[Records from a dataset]
-- ==== Sys2Proof/Machine/Collective.lean ====
section
/-! DEFINITION. The collective engines (R416 to R420): the ring's steps, their messages, the progress deadline and the
slowdown factor. -/

namespace Sys2Proof.Machine

open Sys2Proof

/-! ### Descriptor (R416) -/

def coFmt (d : List Byte) : Nat := leAt d 33 1
def coRed (d : List Byte) : Nat := leAt d 34 1
def coSat (d : List Byte) : Bool := (leAt d 35 1).testBit 0
def coP (d : List Byte) : Nat := leAt d 36 2
def coRank (d : List Byte) : Nat := leAt d 38 2
def coId (d : List Byte) : Nat := leAt d 40 4
def coCount (d : List Byte) : Nat := leAt d 48 8
def coInt (d : List Byte) : Bool := coFmt d = 0x0C

/-- Bytes of an element in the member's format, and of one on its way through the reduction (R417). -/
def coBytes (d : List Byte) : Nat := if coFmt d = 0x01 then 2 else 4
def coWide (d : List Byte) : Nat := if coInt d then 8 else 4

/-- The member table. -/
def readMembers (s : State) (u : UnitId) (t : Task) : State × List Nat :=
  let r := engineLoad s u (partOf t) (leAt t.desc 72 8) (2 * coP t.desc)
  (r.1, (List.range (coP t.desc)).map fun k => leAt r.2 (2 * k) 2)

/-- The ring neighbours of this device. -/
def coNext (d : List Byte) (ms : List Nat) : Nat := ms.getD ((coRank d + 1) % max 1 (coP d)) 0
def coPrev (d : List Byte) (ms : List Nat) : Nat := ms.getD ((coRank d + coP d - 1) % max 1 (coP d)) 0

/-- Faults of a collective descriptor (R420). The spec gives MEMBER no detail: it is a free value. -/
def coFaults (s : State) (u : UnitId) (t : Task) : List DescFault :=
  let d := t.desc
  let op := dOp d
  let p := coP d
  let data : List Nat := if op = 4 then [] else [56, 64]
  let shape := faultIf (decide (p < 1 ∨ 1024 < p)) 0x07 36 ++ faultIf (decide (p ≤ coRank d)) 0x07 38
  let ms := if shape.isEmpty && !isTileForm (leAt d 72 8) then (readMembers s u t).2 else []
  let entry (k : Nat) : List DescFault := if reachable s (ms.getD k 0) then [] else [⟨0x0E, k % 256⟩]
  faultIf (op ≠ 4 && !([0x00, 0x01, 0x0C].contains (coFmt d))) 0x02 33 ++
    alignFaults d ((data ++ [72]).map fun o => (o, 8)) ++ tileFaults d (data ++ [72]) ++ shape ++
    faultIf ((op = 1 || op = 3) && decide (2 < coRed d)) 0x07 34 ++
    faultIf (op = 3 && coCount d % max 1 p ≠ 0) 0x07 48 ++
    (if ms.isEmpty then []
     else
      (if p = 1 then [] else entry ((coRank d + p - 1) % p) ++ entry ((coRank d + 1) % p)) ++
      (if ms.getD (coRank d) 0 ≠ deviceId s ∨ repeats ms = true then [⟨0x10, (Config.freeByte (2 ^ 64 + t.seq)).toNat⟩] else []))

/-! ### Elements (R417) -/

/-- An operand element as the reduction holds it: FP32 codes for a float format, integers for INT32. -/
def coExpand (d : List Byte) (c : Nat) : Int :=
  if coInt d then signedOf 32 c else if coFmt d = 0x01 then ((c * 65536 : Nat) : Int) else (c : Int)

/-- Two elements reduced, with flags. -/
def coReduce (d : List Byte) (a b : Int) : Int × Nat :=
  if coInt d then
    match coRed d with
    | 0 => (a + b, 0)
    | 1 => (max a b, 0)
    | _ => (min a b, 0)
  else
    let r := match coRed d with
      | 0 => roundTo fp32 (coSat d) ((numOf32 a.toNat).add (numOf32 b.toNat))
      | 1 => fminmax true a.toNat b.toNat
      | _ => fminmax false a.toNat b.toNat
    ((r.1 : Int), r.2)

/-- A reduced element in the member's format (R111, R113): rounded once to BF16, clamped once to INT32. -/
def coFinal (d : List Byte) (v : Int) : Int × Nat :=
  if coInt d then
    let c := max (-(2 ^ 31)) (min (2 ^ 31 - 1) v)
    ((unsignedOf 32 c : Int), flagIf (decide (c ≠ v)) flagOverflow)
  else
    let r := roundTo (if coFmt d = 0x01 then bf16 else fp32) (coSat d) (numOf32 v.toNat)
    ((r.1 : Int), r.2)

/-- A chunk with an element operation applied and the flags gathered. -/
def coMap (f : Int → Int × Nat) (xs : List Int) : List Int × Nat :=
  (xs.map fun x => (f x).1, xs.foldl (fun g x => g ||| (f x).2) 0)

/-- Little-endian bytes of a chunk. -/
def chunkBytes (n : Nat) (xs : List Int) : List Byte := xs.flatMap fun x => leBytes n (unsignedOf (8 * n) x)

/-- A chunk read from bytes. -/
def chunkOf (n : Nat) (signed : Bool) (bs : List Byte) : List Int :=
  (List.range (bs.length / n)).map fun k =>
    let v := leAt bs (n * k) n
    if signed then signedOf (8 * n) v else (v : Int)

/-- Elements of a chunk of a reduction. -/
def chunkLen (d : List Byte) : Nat := ceilDiv (coCount d) (max 1 (coP d))

/-- Steps of a collective: data messages a member sends and receives. -/
def coSteps (d : List Byte) : Nat :=
  match dOp d with
  | 1 => 2 * (coP d - 1)
  | 4 => if coP d = 1 then 0 else 2
  | _ => coP d - 1

/-- A step that reduces. -/
def reduces (d : List Byte) (k : Nat) : Bool := dOp d = 3 || (dOp d = 1 && decide (k < coP d - 1))

/-- The chunk a member sends, and the one it receives, in a step. -/
def chunkSent (d : List Byte) (k : Nat) : Nat :=
  let p := max 1 (coP d)
  if reduces d k then (coRank d + 2 * p - 1 - k % p) % p
  else (coRank d + p - (if dOp d = 1 then k - (p - 1) else k) % p) % p
def chunkGot (d : List Byte) (k : Nat) : Nat := (chunkSent d k + max 1 (coP d) - 1) % max 1 (coP d)

/-! ### Running -/

/-- The collective an engine runs. -/
def collectiveOf (s : State) (u : UnitId) : Option (Task × CoRun) :=
  if (engOf s u).done.isSome then none
  else
    match runningTask s u, (engOf s u).work with
    | some t, .co r => if dClass t.desc = 8 then some (t, r) else none
    | _, _ => none

/-- Stores the work of a collective engine. -/
def setCo (s : State) (u : UnitId) (r : CoRun) : State := setEng s u { engOf s u with work := .co r }

/-- Sends the data of a step to the ring successor (R417). -/
def sendStep (s : State) (u : UnitId) (t : Task) (r : CoRun) (k : Nat) : State × CoRun :=
  let d := t.desc
  let body :=
    if dOp d = 4 then [] else chunkBytes (if reduces d k then coWide d else coBytes d) (r.chunks.getD (chunkSent d k) [])
  let m : Seg := { type := 0x09, dest := coNext d r.members, src := 0, order := coId d % 65536, fmt := coFmt d, tag := coId d, body := body }
  (bump64 (sendMessage s m) u 0x120 body.length, { r with sent := r.sent + 1 })

/-- Takes the data of the present step (R417): reduced into its chunk, and after the last reducing step brought to the
member's format; or stored as it is. -/
def takeStep (t : Task) (r : CoRun) (body : List Byte) : CoRun :=
  let d := t.desc
  let k := r.received
  let i := chunkGot d k
  if dOp d = 4 then { r with received := k + 1 }
  else if reduces d k then
    let got := chunkOf (coWide d) (coInt d) body
    let z := ((r.chunks.getD i []).zip got).map fun x => coReduce d x.1 x.2
    let f := z.foldl (fun g x => g ||| x.2) 0
    let last := k + 2 = coP d
    let fin := if last then coMap (coFinal d) (z.map fun x => x.1) else (z.map fun x => x.1, 0)
    { r with received := k + 1, flags := r.flags ||| f ||| fin.2, chunks := r.chunks.mapIdx fun j c => if j = i then fin.1 else c }
  else
    { r with received := k + 1, chunks := r.chunks.mapIdx fun j c => if j = i then chunkOf (coBytes d) false body else c }

/-- The result as its bytes: every chunk, or for REDUCE_SCATTER this member's. -/
def coResult (d : List Byte) (r : CoRun) : List Byte :=
  if dOp d = 3 then chunkBytes (coBytes d) (r.chunks.getD (coRank d) [])
  else chunkBytes (coBytes d) (r.chunks.flatten.take (if dOp d = 2 then coCount d * coP d else coCount d))

/-- Writes the result once every step has been received; ends the task once it is written, accepted and acknowledged. -/
def coSettle (s : State) (u : UnitId) : State :=
  match collectiveOf s u with
  | none => s
  | some (t, r) =>
    let n := coSteps t.desc
    let s1 :=
      if r.written ∨ r.received < n then s
      else
        let y := if dOp t.desc = 4 then s else engineStore s u (partOf t) (leAt t.desc 64 8) (coResult t.desc r)
        setCo y u { r with written := true }
    let s2 := setF s1 u 0x18 18 18 (bit (decide (r.received < n)))
    match collectiveOf s2 u with
    | some (_, r2) => if r2.written ∧ n ≤ r2.acked ∧ r2.sent = n then finishOk s2 u r2.flags else s2
    | none => s2

/-- A barrier's first member sends before it receives; every other member passes on what it has received (R417). -/
def maySend (d : List Byte) (r : CoRun) : Bool :=
  decide (r.sent < coSteps d) &&
    (if dOp d = 4 ∧ coRank d ≠ 0 then decide (r.sent < r.received) else decide (r.sent ≤ r.received))

/-- Sends the next step when its turn has come. -/
def coAdvance (s : State) (u : UnitId) : State :=
  match collectiveOf s u with
  | none => s
  | some (t, r) =>
    if maySend t.desc r then
      let x := sendStep s u t r r.sent
      setCo x.1 u x.2
    else s

/-- The operand of a collective as chunks. -/
def coOperand (s : State) (u : UnitId) (t : Task) : State × List (List Int) :=
  let d := t.desc
  if dOp d = 4 then (s, [])
  else
    let r := engineLoad s u (partOf t) (leAt d 56 8) (coCount d * coBytes d)
    let codes := chunkOf (coBytes d) false r.2
    if dOp d = 2 then (r.1, (List.range (coP d)).map fun k => if k = coRank d then codes else [])
    else
      let xs := codes.map fun c => coExpand d c.toNat
      (r.1, pieces (max 1 (chunkLen d)) (coP d) xs)

/-- Starts a collective: its operand is read and its first step sent; with one member the operand is the result. -/
def coStart (u : UnitId) (t : Task) (s : State) : State :=
  if (engOf s u).work ≠ .none then s
  else
    let d := t.desc
    let ms := readMembers s u t
    let op := coOperand ms.1 u t
    let fin : List (List Int) × Nat :=
      if coP d = 1 ∧ dOp d ≠ 2 then
        let x := coMap (coFinal d) (op.2.getD 0 [])
        ([x.1], x.2)
      else (op.2, 0)
    let s1 := setCo op.1 u { members := ms.2, chunks := fin.1, flags := fin.2, since := now s }
    coSettle (coAdvance s1 u) u

/-- A task of a COLL_ID is still to run here, or has ended here. -/
def collectiveTasks (s : State) (coll : Nat) (ended : Bool) : Bool :=
  s.led.tasks.any fun t => t.ending.isSome = ended && dClass t.desc = 8 && coId t.desc = coll

/-- The engine that awaits a COLL_DATA message: its collective, from its ring predecessor. -/
def awaitsData (s : State) (m : Message) : Option UnitId :=
  ((List.range 4).map unitCO).find? fun u =>
    match collectiveOf s u with
    | some (t, r) => coId t.desc = m.seg.tag % 2 ^ 32 && coPrev t.desc r.members = m.seg.src && decide (r.received < coSteps t.desc)
    | none => false

/-- Nothing here will ever take a collective message. -/
def collStray (s : State) (coll : Nat) : Bool := collectiveTasks s coll true && !collectiveTasks s coll false

/-- COLL_DATA (R417): the next step of its collective; it waits while its task has not started (R388). -/
def collData (s : State) : State :=
  if contained s then s
  else
    match takeMessage s fun m => m.seg.type = 0x09 && ((awaitsData s m).isSome || collStray s (m.seg.tag % 2 ^ 32)) with
    | none => s
    | some (m, s1) =>
      match awaitsData s m with
      | none => stray s1 (m.port / 12)
      | some u =>
        match collectiveOf s1 u with
        | none => s1
        | some (t, r) =>
          let r1 := { takeStep t r m.seg.body with since := now s1, stalled := false }
          let s2 := sendMessage (setCo s1 u r1)
            { type := 0x0A, dest := m.seg.src, src := 0, order := coId t.desc % 65536, tag := coId t.desc, body := leBytes 4 r.received }
          coSettle (coAdvance s2 u) u

/-- COLL_ACK (R392, R417): a step of this member has been completed at its successor. -/
def collAck (s : State) : State :=
  match takeMessage s fun m => m.seg.type = 0x0A with
  | none => s
  | some (m, s1) =>
    let owner := ((List.range 4).map unitCO).find? fun u =>
      match collectiveOf s1 u with
      | some (t, r) => coId t.desc = m.seg.tag % 2 ^ 32 && coNext t.desc r.members = m.seg.src && decide (r.acked < r.sent)
      | none => false
    match owner with
    | none => stray s1 (m.port / 12)
    | some u =>
      match collectiveOf s1 u with
      | some (_, r) => coSettle (setCo s1 u { r with acked := r.acked + 1 }) u
      | none => s1

/-! ### Progress and slowdown (R418) -/

/-- A step's data has not come within PROGRESS_US times the predecessor's factor: a detected fault that names the
predecessor (R418). The task keeps waiting. -/
def peerStall (s : State) (u : UnitId) : State :=
  match collectiveOf s u with
  | none => s
  | some (t, r) =>
    if r.received < coSteps t.desc ∧ r.stalled = false ∧ contained s = false then
      let prev := coPrev t.desc r.members
      let s1 := timeUpTo s (r.since + getF s u 0x100 19 0 * 1000 * slowOf s prev)
      let s2 := raiseErr (setReg s1 u 0x110 (putField (putField 0 41 32 prev) 31 0 (coId t.desc))) u 17
      let s3 := setCo s2 u { r with stalled := true }
      { s3 with esc := { s3.esc with pendingFaults := s3.esc.pendingFaults ++ [⟨unitNone, 0x07, some prev⟩] } }
    else s

/-- The factor of this device: the greatest its stack controllers report, else 1 (R345, R418). -/
def ownFactor (s : State) : Nat :=
  if (List.range 12).any fun n => present s (unitHS n) && getF s (unitHS n) 0x18 23 23 = 1 then 2 else 1

/-- Announces a changed factor: SLOW to every member of each collective that runs, and CO STATUS SLOW_OUT (R418). -/
def announceSlow (s : State) : State :=
  let f := ownFactor s
  if f = s.fab.announced then s
  else
    let s1 := { s with fab := { s.fab with announced := f } }
    let s2 := foldOver (fun n t => setF t (unitCO n) 0x18 27 24 f) (List.range 4) s1
    let tell (n : Nat) (t : State) : State :=
      match collectiveOf t (unitCO n) with
      | some (k, r) =>
        foldOver (fun dev y =>
          if dev = deviceId y then y
          else sendMessage y { type := 0x11, dest := dev, src := 0, order := 0x0800 + n, tag := coId k.desc
                               body := leBytes 2 (deviceId y) ++ leBytes 2 f }) r.members t
      | none => t
    foldOver tell (List.range 4) s2

/-- SLOW (R418): the sender's factor from now on, recorded by the engines whose collective it is a member of. -/
def slowMessage (s : State) : State :=
  match takeMessage s fun m => m.seg.type = 0x11 with
  | none => s
  | some (m, s1) =>
    let dev := leAt m.seg.body 0 2
    let f := max 1 (leAt m.seg.body 2 2 % 16)
    let note (n : Nat) (t : State) : State :=
      match collectiveOf t (unitCO n) with
      | some (_, r) => if dev ∈ r.members then setReg t (unitCO n) 0x108 (putField (putField 0 41 32 dev) 3 0 f) else t
      | none => t
    foldOver note (List.range 4) (noteSlow s1 dev f)

/-! ### Meanings -/

/-- CO STATUS IN_WAIT: a step's data is awaited. -/
def coWaits (s : State) (u : UnitId) : State :=
  match collectiveOf s u with
  | some (t, r) => setF s u 0x18 18 18 (bit (decide (r.received < coSteps t.desc)))
  | none => s

/-- A collective command: its engine starts a front task of that OP. -/
def runCollective (co op : Nat) (s : State) : State :=
  coWaits (runFront (undefinedOp s (unitCO co) [1, 2, 3, 4]) (unitCO co) op (coFaults s (unitCO co)) (coStart (unitCO co))) (unitCO co)

/-- ALL_REDUCE (R416, R417). -/
def execAllReduce (co : Nat) (s : State) : Host.Outcome State Fault Refusal := .next (runCollective co 1 s)

/-- ALL_GATHER (R416, R417). -/
def execAllGather (co : Nat) (s : State) : Host.Outcome State Fault Refusal := .next (runCollective co 2 s)

/-- REDUCE_SCATTER (R416, R417). -/
def execReduceScatter (co : Nat) (s : State) : Host.Outcome State Fault Refusal := .next (runCollective co 3 s)

/-- BARRIER (R416, R417). -/
def execBarrier (co : Nat) (s : State) : Host.Outcome State Fault Refusal := .next (runCollective co 4 s)

/-- COLL_DATA (R417). -/
def execCollData (s : State) : Host.Outcome State Fault Refusal := .next (orWait s collData)

/-- COLL_ACK (R417). -/
def execCollAck (s : State) : Host.Outcome State Fault Refusal := .next (orWait s collAck)

/-- PEER_STALL (R418). -/
def execPeerStall (co : Nat) (s : State) : Host.Outcome State Fault Refusal := .next (peerStall s (unitCO co))

/-- SLOW (R418). -/
def execSlow (s : State) : Host.Outcome State Fault Refusal := .next (slowMessage s)

end Sys2Proof.Machine
end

_Work instruction_
When a line among the entries above contains "coNext", copy it.

_Response to the exercise_
def coNext (d : List Byte) (ms : List Nat) : Nat := ms.getD ((coRank d + 1) % max 1 (coP d)) 0
  let m : Seg := { type := 0x09, dest := coNext d r.members, src := 0, order := coId d % 65536, fmt := coFmt d, tag := coId d, body := body }
      | some (t, r) => coId t.desc = m.seg.tag % 2 ^ 32 && coNext t.desc r.members = m.seg.src && decide (r.acked < r.sent)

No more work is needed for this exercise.